Altıncı Hastalık Bebeğe Nasıl Bulaşır?
- Hastalık, bebeklik çağı döküntülü hastalıklar grubuna girer ve bulaşıcıdır.
- Bulaşma virüs içeren solunum yolu sekresyonları aracılığıyla olur.
Altıncı Hastalık Baharda Daha Sık Bulaşıyor
- İlkbahar ve sonbahar aylarında daha sık olmakla birlikte tüm yıl görülebilir.
- Hastalığa sebep olan virüsler A ve B olmak üzere iki tiptir ve çoğunda etken tip B’dir. Tip B’de hastalık bir kez geçirildikten sonra tekrarlamaz, hayat boyu bağışıklık oluşur. Tip A ‘da ise bağışıklık baskılandığında tekrar vücutta aktifleşebilir. Hastalık nadiren de olsa farklı bir tiple tekrarlanabilir.
Altıncı Hastalık Belirtileri
- Hastalığın kuluçka süresi 9 – 10 gündür ve genellikle yüksek ateşle başlar. Ateş 40 dereceyi bulabilir. Ateşli dönem sırasında hastaların %5-10’u nöbet geçirir. Ateş dönemi 3-4 gün sürüp ateş birden düşer ve döküntü başlar.
- Döküntüler gövdede başlayarak boyun, kol ve bacaklara yayılır. Pembe 2-3 mm çapında basmakla solan kaşıntısız döküntüler 2-3 güne söner.
- Hafif boğaz kızarıklığı, burun akıntısı, göz kapaklarında şişlik, hafif ishal bazen de boyunda lenf bezi büyümesi eşlik edebilir. Bazen boğazda yaralar görülebilir. Bu hastalık nadiren beyin zarı ve beyin dokusu, akciğer, karaciğer iltihabı yapabilmektedir.
- Belirtiler diş çıkarma ile karıştırılabilir
- Yapılan çalışmalarda bu virüsün ateşli havale ile de ilişkili olduğu gösterilmiş ve bu tür vakalarda görülen hastalık tablosu döküntüsüz altıncı hastalık olarak adlandırılmıştır.
- Döküntüden önceki dönem ateş dönemi olduğu için ateşe sebep olan birçok hastalıkla (diş çıkarma, üst solunum yolu ve idrar yolu iltihabı gibi) karışabilir. Süt bebekliği döneminde olduğu için döküntü öncesi ateş dönemi daha çok aileler tarafından dişe bağlı ateş gibi düşünülebilmektedir.
- Döküntünün olduğu dönem ise diğer bebeklik çağı döküntülü hastalıkları (kızamık, kızamıkçık, kızıl gibi), ilaç alerjisi veya meningokoksik menenjitle karışabilmektedir. Bu nedenle önemli hastalıkların atlanmaması açısından döküntüsü olan hastanın görülmesi tanının hekim tarafından konulması uygundur.
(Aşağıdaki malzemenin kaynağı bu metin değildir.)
-- ==== Sys2Proof/Laws/Ports.lean ====
section
/-!
SUPPORT. Laws of the agent ports: what counting and sampling a request changes, and where an accepted request goes (R21, R25, R330).
-/

namespace Sys2Proof.Machine

namespace Data

variable (d : Data)

/-- A wake source changes domains alone. -/
theorem domWake1_frame (i : Fin 30) : ∃ p, d.domWake1 i = { d with pwr := p } := by
  unfold Data.domWake1
  split
  · exact ⟨d.pwr, rfl⟩
  · split
    · exact ⟨_, rfl⟩
    · exact ⟨_, rfl⟩
    · exact ⟨_, rfl⟩
    · exact ⟨d.pwr, rfl⟩

theorem domWake_frame (i : Fin 30) : ∃ p, d.domWake i = { d with pwr := p } := by
  unfold Data.domWake
  split
  · exact ⟨d.pwr, rfl⟩
  · split
    · rename_i j _
      obtain ⟨p, h⟩ := d.domWake1_frame j
      obtain ⟨q, h'⟩ := (d.domWake1 j).domWake1_frame i
      exact ⟨q, by rw [h', h]⟩
    · exact d.domWake1_frame i

/-! ## Counting and sampling a request: the counters, the latches and the port's LFSR may change -/

@[simp] theorem reqTag_fuses (p : Agent) (r : Req) : (d.reqTag p r).1.fuses = d.fuses := by
  unfold Data.reqTag; dsimp only; split_ifs <;> simp [apply_ite Data.fuses]
@[simp] theorem reqTag_now (p : Agent) (r : Req) : (d.reqTag p r).1.now = d.now := by
  unfold Data.reqTag; dsimp only; split_ifs <;> simp [apply_ite Data.now]
@[simp] theorem reqTag_seq (p : Agent) (r : Req) : (d.reqTag p r).1.seq = d.seq := by
  unfold Data.reqTag; dsimp only; split_ifs <;> simp [apply_ite Data.seq]
@[simp] theorem reqTag_free (p : Agent) (r : Req) : (d.reqTag p r).1.free = d.free := by
  unfold Data.reqTag; dsimp only; split_ifs <;> simp [apply_ite Data.free]
@[simp] theorem reqTag_regs (p : Agent) (r : Req) : (d.reqTag p r).1.regs = d.regs := by
  unfold Data.reqTag; dsimp only; split_ifs <;> simp [apply_ite Data.regs]
@[simp] theorem reqTag_banks (p : Agent) (r : Req) : (d.reqTag p r).1.banks = d.banks := by
  unfold Data.reqTag; dsimp only; split_ifs <;> simp [apply_ite Data.banks]
@[simp] theorem reqTag_mbx (p : Agent) (r : Req) : (d.reqTag p r).1.mbx = d.mbx := by
  unfold Data.reqTag; dsimp only; split_ifs <;> simp [apply_ite Data.mbx]
@[simp] theorem reqTag_links (p : Agent) (r : Req) : (d.reqTag p r).1.links = d.links := by
  unfold Data.reqTag; dsimp only; split_ifs <;> simp [apply_ite Data.links]
@[simp] theorem reqTag_ilv (p : Agent) (r : Req) : (d.reqTag p r).1.ilv = d.ilv := by
  unfold Data.reqTag; dsimp only; split_ifs <;> simp [apply_ite Data.ilv]
@[simp] theorem reqTag_slices (p : Agent) (r : Req) : (d.reqTag p r).1.slices = d.slices := by
  unfold Data.reqTag; dsimp only; split_ifs <;> simp [apply_ite Data.slices]
@[simp] theorem reqTag_store (p : Agent) (r : Req) : (d.reqTag p r).1.store = d.store := by
  unfold Data.reqTag; dsimp only; split_ifs <;> simp [apply_ite Data.store]
@[simp] theorem reqTag_bkps (p : Agent) (r : Req) : (d.reqTag p r).1.bkps = d.bkps := by
  unfold Data.reqTag; dsimp only; split_ifs <;> simp [apply_ite Data.bkps]
@[simp] theorem reqTag_dur (p : Agent) (r : Req) : (d.reqTag p r).1.dur = d.dur := by
  unfold Data.reqTag; dsimp only; split_ifs <;> simp [apply_ite Data.dur]
@[simp] theorem reqTag_hlm (p : Agent) (r : Req) : (d.reqTag p r).1.hlm = d.hlm := by
  unfold Data.reqTag; dsimp only; split_ifs <;> simp [apply_ite Data.hlm]
@[simp] theorem reqTag_mnts (p : Agent) (r : Req) : (d.reqTag p r).1.mnts = d.mnts := by
  unfold Data.reqTag; dsimp only; split_ifs <;> simp [apply_ite Data.mnts]
@[simp] theorem reqTag_mntTurn (p : Agent) (r : Req) : (d.reqTag p r).1.mntTurn = d.mntTurn := by
  unfold Data.reqTag; dsimp only; split_ifs <;> simp [apply_ite Data.mntTurn]
@[simp] theorem reqTag_que (p : Agent) (r : Req) : (d.reqTag p r).1.que = d.que := by
  unfold Data.reqTag; dsimp only; split_ifs <;> simp [apply_ite Data.que]
@[simp] theorem reqTag_queOnce (p : Agent) (r : Req) : (d.reqTag p r).1.queOnce = d.queOnce := by
  unfold Data.reqTag; dsimp only; split_ifs <;> simp [apply_ite Data.queOnce]
@[simp] theorem reqTag_rig (p : Agent) (r : Req) : (d.reqTag p r).1.rig = d.rig := by
  unfold Data.reqTag; dsimp only; split_ifs <;> simp [apply_ite Data.rig]
@[simp] theorem reqTag_reload (p : Agent) (r : Req) : (d.reqTag p r).1.reload = d.reload := by
  unfold Data.reqTag; dsimp only; split_ifs <;> simp [apply_ite Data.reload]
@[simp] theorem reqTag_prev (p : Agent) (r : Req) : (d.reqTag p r).1.prev = d.prev := by
  unfold Data.reqTag; dsimp only; split_ifs <;> simp [apply_ite Data.prev]
@[simp] theorem reqTag_rigFallback (p : Agent) (r : Req) : (d.reqTag p r).1.rigFallback = d.rigFallback := by
  unfold Data.reqTag; dsimp only; split_ifs <;> simp [apply_ite Data.rigFallback]
@[simp] theorem reqTag_rigErr (p : Agent) (r : Req) : (d.reqTag p r).1.rigErr = d.rigErr := by
  unfold Data.reqTag; dsimp only; split_ifs <;> simp [apply_ite Data.rigErr]
@[simp] theorem reqTag_rigErrSec (p : Agent) (r : Req) : (d.reqTag p r).1.rigErrSec = d.rigErrSec := by
  unfold Data.reqTag; dsimp only; split_ifs <;> simp [apply_ite Data.rigErrSec]
@[simp] theorem reqTag_rigBusyGo (p : Agent) (r : Req) : (d.reqTag p r).1.rigBusyGo = d.rigBusyGo := by
  unfold Data.reqTag; dsimp only; split_ifs <;> simp [apply_ite Data.rigBusyGo]
@[simp] theorem reqTag_byp (p : Agent) (r : Req) : (d.reqTag p r).1.byp = d.byp := by
  unfold Data.reqTag; dsimp only; split_ifs <;> simp [apply_ite Data.byp]
@[simp] theorem reqTag_bypAt (p : Agent) (r : Req) : (d.reqTag p r).1.bypAt = d.bypAt := by
  unfold Data.reqTag; dsimp only; split_ifs <;> simp [apply_ite Data.bypAt]
@[simp] theorem reqTag_bypStale (p : Agent) (r : Req) : (d.reqTag p r).1.bypStale = d.bypStale := by
  unfold Data.reqTag; dsimp only; split_ifs <;> simp [apply_ite Data.bypStale]
@[simp] theorem reqTag_touchDem (p : Agent) (r : Req) : (d.reqTag p r).1.touchDem = d.touchDem := by
  unfold Data.reqTag; dsimp only; split_ifs <;> simp [apply_ite Data.touchDem]
@[simp] theorem reqTag_pwr (p : Agent) (r : Req) : (d.reqTag p r).1.pwr = d.pwr := by
  unfold Data.reqTag; dsimp only; split_ifs <;> simp [apply_ite Data.pwr]
@[simp] theorem reqTag_ptp (p : Agent) (r : Req) : (d.reqTag p r).1.ptp = d.ptp := by
  unfold Data.reqTag; dsimp only; split_ifs <;> simp [apply_ite Data.ptp]
@[simp] theorem reqTag_pair (p : Agent) (r : Req) : (d.reqTag p r).1.pair = d.pair := by
  unfold Data.reqTag; dsimp only; split_ifs <;> simp [apply_ite Data.pair]
@[simp] theorem reqTag_svc (p : Agent) (r : Req) : (d.reqTag p r).1.svc = d.svc := by
  unfold Data.reqTag; dsimp only; split_ifs <;> simp [apply_ite Data.svc]

/-- The request gets its instant and its tag, and is otherwise as it came. -/
theorem reqTag_req (p : Agent) (r : Req) : ∃ t0 tag, (d.reqTag p r).2 = { r with t0 := t0, tagged := tag } := ⟨_, _, rfl⟩

/-- Of the ports, the LFSR of `p` alone may change. -/
theorem reqTag_ports (p : Agent) (r : Req) : ∃ x, (d.reqTag p r).1.ports = vmod d.ports p fun y => { y with lfsr := x } := by
  unfold Data.reqTag
  dsimp only
  split_ifs
  · exact ⟨lfsrNext d.ports[p].lfsr, by simp [apply_ite Data.ports]; rfl⟩
  · refine ⟨d.ports[p].lfsr, ?_⟩
    simp only [apply_ite Data.ports, Data.tally_ports, Data.pmcApt_eq, ite_self]
    unfold vmod
    exact (Vector.set_getElem_self p.isLt).symm

end Data

end Sys2Proof.Machine
end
- Altıncı hastalık olan bebeklere döküntü öncesi ateşli dönemde sıkça antibiyotik verilmektedir, oluşan döküntü yanlışlıkla ilaç alerjisi olarak yorumlanabilmektedir. Ancak döküntünün farklı şekillerde olabilmesi, kaşıntı olması ve suçlanan ilacın kesilmesinden sonra döküntünün kaybolması ilaç döküntüsü olduğunu düşündürür.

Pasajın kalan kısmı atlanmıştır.